_PROMPT_
In the entries that follow, copy exactly each line from the first through the line with "map pages. -/".

Recorded data
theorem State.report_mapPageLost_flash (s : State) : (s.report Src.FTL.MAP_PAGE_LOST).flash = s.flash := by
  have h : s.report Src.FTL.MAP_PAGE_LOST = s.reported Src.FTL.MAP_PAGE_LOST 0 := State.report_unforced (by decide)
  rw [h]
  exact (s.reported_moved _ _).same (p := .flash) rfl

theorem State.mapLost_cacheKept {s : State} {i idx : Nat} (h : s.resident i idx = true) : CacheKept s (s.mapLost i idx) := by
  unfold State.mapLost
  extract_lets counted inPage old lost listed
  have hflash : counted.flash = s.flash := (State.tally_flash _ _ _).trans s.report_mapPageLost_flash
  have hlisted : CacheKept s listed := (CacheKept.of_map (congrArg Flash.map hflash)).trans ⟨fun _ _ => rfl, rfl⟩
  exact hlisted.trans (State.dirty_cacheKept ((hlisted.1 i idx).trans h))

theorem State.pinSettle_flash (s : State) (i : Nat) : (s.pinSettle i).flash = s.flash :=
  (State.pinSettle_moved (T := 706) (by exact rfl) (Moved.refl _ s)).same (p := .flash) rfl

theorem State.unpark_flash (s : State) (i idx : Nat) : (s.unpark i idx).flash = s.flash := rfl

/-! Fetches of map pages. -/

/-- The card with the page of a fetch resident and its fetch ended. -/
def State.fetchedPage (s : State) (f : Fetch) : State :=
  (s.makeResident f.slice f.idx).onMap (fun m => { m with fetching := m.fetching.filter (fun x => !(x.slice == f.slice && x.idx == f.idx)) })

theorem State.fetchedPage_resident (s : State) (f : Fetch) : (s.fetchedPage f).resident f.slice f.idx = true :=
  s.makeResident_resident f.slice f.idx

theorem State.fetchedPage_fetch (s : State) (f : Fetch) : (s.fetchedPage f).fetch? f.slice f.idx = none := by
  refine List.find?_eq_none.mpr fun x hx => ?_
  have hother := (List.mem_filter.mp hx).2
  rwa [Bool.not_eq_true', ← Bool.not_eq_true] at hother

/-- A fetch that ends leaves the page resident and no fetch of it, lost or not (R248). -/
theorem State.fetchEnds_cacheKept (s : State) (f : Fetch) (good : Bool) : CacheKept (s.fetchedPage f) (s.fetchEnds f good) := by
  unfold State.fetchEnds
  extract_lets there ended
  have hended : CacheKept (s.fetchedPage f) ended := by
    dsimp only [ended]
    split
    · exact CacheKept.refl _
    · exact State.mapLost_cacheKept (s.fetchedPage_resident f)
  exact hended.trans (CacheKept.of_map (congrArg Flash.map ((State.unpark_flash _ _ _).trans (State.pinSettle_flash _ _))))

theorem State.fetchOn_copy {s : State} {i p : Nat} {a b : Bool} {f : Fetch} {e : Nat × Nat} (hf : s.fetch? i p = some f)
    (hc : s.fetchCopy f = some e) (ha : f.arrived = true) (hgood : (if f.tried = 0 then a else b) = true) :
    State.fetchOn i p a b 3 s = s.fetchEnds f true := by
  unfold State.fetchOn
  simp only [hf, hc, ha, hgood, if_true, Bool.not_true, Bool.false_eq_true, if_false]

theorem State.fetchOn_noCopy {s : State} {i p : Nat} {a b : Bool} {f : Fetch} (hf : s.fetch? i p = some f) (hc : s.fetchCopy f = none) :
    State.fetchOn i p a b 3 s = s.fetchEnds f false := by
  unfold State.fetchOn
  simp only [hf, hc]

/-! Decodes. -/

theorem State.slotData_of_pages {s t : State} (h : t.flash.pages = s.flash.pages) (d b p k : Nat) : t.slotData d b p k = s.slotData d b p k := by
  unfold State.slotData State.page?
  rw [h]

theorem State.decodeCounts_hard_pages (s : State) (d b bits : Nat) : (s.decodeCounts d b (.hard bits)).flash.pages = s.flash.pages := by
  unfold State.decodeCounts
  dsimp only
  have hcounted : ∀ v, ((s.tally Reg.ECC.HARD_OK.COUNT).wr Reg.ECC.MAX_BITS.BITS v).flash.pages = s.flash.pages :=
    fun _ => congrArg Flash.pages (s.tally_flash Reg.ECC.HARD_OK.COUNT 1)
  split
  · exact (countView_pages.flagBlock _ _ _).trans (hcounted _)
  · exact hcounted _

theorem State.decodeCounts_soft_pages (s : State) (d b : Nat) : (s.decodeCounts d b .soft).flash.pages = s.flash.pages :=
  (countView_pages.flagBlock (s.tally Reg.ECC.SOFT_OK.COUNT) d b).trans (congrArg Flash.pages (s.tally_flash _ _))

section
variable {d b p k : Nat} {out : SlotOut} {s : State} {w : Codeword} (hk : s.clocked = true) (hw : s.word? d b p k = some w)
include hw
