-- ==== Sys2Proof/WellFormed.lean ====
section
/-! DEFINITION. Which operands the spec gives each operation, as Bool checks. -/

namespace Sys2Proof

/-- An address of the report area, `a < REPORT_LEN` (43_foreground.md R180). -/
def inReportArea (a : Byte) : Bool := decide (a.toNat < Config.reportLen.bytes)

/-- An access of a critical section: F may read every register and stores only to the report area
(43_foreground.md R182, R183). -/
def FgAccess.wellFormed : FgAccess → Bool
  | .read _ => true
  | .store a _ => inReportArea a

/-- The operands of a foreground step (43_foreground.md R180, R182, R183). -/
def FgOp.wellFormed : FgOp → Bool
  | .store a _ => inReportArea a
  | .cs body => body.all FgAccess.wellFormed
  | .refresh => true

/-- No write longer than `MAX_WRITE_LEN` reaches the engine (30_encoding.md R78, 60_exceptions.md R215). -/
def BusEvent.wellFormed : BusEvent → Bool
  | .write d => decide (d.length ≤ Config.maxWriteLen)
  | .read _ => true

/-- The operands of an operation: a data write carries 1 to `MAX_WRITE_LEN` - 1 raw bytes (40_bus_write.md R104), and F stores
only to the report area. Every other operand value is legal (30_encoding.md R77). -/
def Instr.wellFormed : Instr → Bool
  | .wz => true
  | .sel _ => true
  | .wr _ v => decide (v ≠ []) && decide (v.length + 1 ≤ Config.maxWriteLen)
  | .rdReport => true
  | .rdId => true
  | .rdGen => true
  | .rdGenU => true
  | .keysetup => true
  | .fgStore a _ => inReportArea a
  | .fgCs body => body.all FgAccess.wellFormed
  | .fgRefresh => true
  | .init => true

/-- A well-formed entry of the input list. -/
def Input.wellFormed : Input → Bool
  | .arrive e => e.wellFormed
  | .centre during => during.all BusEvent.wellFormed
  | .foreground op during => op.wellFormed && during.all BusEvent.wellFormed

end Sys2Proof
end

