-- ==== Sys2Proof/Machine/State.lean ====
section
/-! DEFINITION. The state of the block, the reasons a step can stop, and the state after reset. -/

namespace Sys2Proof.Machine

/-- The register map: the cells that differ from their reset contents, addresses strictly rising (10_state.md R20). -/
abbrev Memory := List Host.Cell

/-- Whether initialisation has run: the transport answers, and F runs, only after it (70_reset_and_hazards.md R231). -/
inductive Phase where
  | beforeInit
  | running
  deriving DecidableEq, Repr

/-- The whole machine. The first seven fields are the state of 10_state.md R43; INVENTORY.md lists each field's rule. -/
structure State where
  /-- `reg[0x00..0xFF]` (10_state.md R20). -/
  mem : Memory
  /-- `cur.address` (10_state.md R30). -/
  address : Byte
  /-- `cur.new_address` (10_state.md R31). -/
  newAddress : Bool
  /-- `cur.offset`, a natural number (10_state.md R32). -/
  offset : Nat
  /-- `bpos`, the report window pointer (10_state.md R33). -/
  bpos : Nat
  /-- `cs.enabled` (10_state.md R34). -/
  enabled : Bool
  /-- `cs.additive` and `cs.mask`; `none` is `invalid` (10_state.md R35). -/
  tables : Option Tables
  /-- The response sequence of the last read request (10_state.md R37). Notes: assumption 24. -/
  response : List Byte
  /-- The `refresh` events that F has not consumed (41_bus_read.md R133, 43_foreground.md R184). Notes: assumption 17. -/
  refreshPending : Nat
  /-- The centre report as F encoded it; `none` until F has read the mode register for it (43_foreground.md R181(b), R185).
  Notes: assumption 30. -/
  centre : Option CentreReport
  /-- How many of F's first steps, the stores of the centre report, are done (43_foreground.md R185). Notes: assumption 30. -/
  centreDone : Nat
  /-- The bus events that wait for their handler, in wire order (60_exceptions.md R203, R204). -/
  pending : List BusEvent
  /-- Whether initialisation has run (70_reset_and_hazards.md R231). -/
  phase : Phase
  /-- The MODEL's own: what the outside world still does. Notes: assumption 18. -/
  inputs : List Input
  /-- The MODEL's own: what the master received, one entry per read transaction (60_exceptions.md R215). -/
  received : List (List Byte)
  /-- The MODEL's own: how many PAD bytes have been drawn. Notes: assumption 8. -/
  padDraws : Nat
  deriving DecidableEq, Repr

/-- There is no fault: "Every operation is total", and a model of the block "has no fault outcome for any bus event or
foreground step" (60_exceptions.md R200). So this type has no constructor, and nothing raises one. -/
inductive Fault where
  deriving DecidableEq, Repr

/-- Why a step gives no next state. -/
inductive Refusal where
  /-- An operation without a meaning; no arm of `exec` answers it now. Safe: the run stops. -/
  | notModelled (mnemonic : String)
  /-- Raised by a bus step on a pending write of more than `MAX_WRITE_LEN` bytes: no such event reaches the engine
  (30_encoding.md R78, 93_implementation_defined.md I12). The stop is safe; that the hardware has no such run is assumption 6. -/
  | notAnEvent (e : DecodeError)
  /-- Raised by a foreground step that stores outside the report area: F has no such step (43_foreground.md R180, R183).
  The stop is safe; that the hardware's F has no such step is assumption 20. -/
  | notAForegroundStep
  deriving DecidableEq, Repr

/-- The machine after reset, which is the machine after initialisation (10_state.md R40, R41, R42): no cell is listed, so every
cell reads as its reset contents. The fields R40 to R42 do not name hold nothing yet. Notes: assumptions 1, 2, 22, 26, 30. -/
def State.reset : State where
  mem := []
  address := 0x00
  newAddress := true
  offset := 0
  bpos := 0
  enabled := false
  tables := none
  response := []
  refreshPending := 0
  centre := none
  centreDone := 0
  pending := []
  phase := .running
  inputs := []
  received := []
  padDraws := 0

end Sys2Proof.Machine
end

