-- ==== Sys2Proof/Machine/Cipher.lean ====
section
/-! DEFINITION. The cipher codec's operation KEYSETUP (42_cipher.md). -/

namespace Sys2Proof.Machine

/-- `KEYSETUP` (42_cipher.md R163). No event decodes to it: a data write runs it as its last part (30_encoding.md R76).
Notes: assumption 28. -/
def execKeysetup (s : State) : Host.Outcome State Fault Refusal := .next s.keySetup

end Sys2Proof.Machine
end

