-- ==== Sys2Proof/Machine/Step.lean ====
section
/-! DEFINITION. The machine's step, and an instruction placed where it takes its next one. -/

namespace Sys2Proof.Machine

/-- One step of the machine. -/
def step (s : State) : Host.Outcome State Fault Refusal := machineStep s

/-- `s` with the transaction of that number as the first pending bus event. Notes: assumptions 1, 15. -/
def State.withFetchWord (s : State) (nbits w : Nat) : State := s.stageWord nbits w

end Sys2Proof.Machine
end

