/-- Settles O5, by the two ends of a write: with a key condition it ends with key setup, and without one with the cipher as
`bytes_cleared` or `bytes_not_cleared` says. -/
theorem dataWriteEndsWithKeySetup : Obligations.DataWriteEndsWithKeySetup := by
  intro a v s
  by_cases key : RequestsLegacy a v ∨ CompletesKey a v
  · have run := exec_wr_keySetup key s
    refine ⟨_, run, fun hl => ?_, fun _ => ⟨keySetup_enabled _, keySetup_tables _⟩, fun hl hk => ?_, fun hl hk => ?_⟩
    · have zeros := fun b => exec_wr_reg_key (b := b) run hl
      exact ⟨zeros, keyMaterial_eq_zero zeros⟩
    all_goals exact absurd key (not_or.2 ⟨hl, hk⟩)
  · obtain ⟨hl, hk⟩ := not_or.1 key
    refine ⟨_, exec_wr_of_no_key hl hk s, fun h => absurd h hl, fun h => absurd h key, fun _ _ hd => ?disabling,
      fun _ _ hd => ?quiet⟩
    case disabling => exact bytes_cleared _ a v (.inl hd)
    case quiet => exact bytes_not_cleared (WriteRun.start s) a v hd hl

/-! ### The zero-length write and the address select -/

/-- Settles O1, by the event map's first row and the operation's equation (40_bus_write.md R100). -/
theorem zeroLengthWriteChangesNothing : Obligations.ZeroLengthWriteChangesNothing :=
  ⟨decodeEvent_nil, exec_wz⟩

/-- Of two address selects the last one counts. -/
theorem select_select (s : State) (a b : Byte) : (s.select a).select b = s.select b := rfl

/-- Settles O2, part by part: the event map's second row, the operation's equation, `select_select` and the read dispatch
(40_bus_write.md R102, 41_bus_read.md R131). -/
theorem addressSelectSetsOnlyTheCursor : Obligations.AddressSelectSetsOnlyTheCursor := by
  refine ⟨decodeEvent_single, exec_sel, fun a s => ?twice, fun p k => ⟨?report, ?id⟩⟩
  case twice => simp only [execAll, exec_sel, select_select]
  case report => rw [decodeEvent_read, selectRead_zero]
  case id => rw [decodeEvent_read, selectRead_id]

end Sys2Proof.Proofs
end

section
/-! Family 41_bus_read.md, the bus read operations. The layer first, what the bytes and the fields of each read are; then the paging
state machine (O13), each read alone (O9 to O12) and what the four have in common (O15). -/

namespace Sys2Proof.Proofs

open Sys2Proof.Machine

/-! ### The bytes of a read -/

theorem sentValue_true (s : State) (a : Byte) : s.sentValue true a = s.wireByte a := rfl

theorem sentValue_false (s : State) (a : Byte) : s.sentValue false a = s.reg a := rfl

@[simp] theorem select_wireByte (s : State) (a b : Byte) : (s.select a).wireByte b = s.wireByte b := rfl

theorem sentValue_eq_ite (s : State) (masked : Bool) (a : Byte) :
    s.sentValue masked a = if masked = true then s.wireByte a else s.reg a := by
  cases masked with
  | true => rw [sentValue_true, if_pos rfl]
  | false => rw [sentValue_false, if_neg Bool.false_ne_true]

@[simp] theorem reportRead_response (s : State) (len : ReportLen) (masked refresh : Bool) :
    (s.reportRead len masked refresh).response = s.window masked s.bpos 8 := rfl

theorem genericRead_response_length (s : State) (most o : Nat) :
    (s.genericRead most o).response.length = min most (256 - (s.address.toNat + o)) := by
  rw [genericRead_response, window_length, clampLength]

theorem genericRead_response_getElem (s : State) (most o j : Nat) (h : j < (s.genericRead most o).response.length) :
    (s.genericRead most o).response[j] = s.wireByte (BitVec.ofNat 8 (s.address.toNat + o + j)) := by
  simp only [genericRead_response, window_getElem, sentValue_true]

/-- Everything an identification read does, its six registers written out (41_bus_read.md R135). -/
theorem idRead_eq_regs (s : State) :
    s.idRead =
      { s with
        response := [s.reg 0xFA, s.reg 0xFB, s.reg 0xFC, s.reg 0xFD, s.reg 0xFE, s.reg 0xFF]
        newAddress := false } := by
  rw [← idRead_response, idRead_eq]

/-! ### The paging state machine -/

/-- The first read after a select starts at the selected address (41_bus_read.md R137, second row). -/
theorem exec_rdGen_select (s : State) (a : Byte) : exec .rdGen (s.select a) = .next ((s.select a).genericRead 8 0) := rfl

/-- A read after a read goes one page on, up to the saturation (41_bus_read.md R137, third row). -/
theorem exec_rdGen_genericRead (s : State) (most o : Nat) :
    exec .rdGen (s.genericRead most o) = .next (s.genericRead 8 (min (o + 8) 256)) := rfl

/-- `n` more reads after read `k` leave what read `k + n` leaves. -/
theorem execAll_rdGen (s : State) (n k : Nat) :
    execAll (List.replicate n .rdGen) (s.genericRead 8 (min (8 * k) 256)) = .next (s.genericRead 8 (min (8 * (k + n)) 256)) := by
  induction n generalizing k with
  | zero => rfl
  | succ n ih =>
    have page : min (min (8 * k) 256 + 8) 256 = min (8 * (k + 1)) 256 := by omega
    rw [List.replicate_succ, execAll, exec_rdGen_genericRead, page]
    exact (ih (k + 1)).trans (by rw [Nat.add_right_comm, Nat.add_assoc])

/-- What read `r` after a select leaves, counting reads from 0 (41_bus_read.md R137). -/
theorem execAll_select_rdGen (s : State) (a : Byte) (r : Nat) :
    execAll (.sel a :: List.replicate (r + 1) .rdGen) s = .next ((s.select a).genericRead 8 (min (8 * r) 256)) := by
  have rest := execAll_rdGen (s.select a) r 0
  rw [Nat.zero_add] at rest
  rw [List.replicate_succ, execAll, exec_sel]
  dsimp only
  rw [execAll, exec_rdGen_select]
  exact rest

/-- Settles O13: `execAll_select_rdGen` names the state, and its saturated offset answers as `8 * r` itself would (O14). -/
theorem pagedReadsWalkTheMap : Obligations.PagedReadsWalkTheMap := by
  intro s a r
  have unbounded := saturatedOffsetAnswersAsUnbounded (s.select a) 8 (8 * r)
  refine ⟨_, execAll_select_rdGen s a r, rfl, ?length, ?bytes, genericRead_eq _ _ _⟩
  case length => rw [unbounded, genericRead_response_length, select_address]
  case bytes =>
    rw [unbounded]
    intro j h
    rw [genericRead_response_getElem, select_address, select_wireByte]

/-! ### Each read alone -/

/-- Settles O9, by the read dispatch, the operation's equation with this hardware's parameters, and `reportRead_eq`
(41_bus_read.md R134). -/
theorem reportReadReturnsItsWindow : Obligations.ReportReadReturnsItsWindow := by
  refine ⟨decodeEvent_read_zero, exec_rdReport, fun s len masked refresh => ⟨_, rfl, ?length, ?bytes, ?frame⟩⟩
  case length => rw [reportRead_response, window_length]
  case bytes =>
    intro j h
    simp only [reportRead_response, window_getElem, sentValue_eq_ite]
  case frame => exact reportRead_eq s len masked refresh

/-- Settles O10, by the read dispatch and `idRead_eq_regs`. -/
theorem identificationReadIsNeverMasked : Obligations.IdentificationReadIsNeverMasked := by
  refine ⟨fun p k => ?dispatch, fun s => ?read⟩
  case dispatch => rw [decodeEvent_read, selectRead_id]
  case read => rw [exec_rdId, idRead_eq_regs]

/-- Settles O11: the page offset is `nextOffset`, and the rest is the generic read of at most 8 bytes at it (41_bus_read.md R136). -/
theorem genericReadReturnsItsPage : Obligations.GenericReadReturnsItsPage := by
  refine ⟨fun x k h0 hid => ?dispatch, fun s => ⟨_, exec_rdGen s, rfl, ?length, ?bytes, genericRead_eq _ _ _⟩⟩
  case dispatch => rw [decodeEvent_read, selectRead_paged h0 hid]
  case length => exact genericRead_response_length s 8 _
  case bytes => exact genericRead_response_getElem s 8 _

_THE COMPLETED TASK_
theorem State.report_mapPageLost_flash (s : State) : (s.report Src.FTL.MAP_PAGE_LOST).flash = s.flash := by
  have h : s.report Src.FTL.MAP_PAGE_LOST = s.reported Src.FTL.MAP_PAGE_LOST 0 := State.report_unforced (by decide)
  rw [h]
  exact (s.reported_moved _ _).same (p := .flash) rfl

theorem State.mapLost_cacheKept {s : State} {i idx : Nat} (h : s.resident i idx = true) : CacheKept s (s.mapLost i idx) := by
  unfold State.mapLost
  extract_lets counted inPage old lost listed
  have hflash : counted.flash = s.flash := (State.tally_flash _ _ _).trans s.report_mapPageLost_flash
  have hlisted : CacheKept s listed := (CacheKept.of_map (congrArg Flash.map hflash)).trans ⟨fun _ _ => rfl, rfl⟩
  exact hlisted.trans (State.dirty_cacheKept ((hlisted.1 i idx).trans h))

theorem State.pinSettle_flash (s : State) (i : Nat) : (s.pinSettle i).flash = s.flash :=
  (State.pinSettle_moved (T := 706) (by exact rfl) (Moved.refl _ s)).same (p := .flash) rfl

theorem State.unpark_flash (s : State) (i idx : Nat) : (s.unpark i idx).flash = s.flash := rfl

/-! Fetches of map pages. -/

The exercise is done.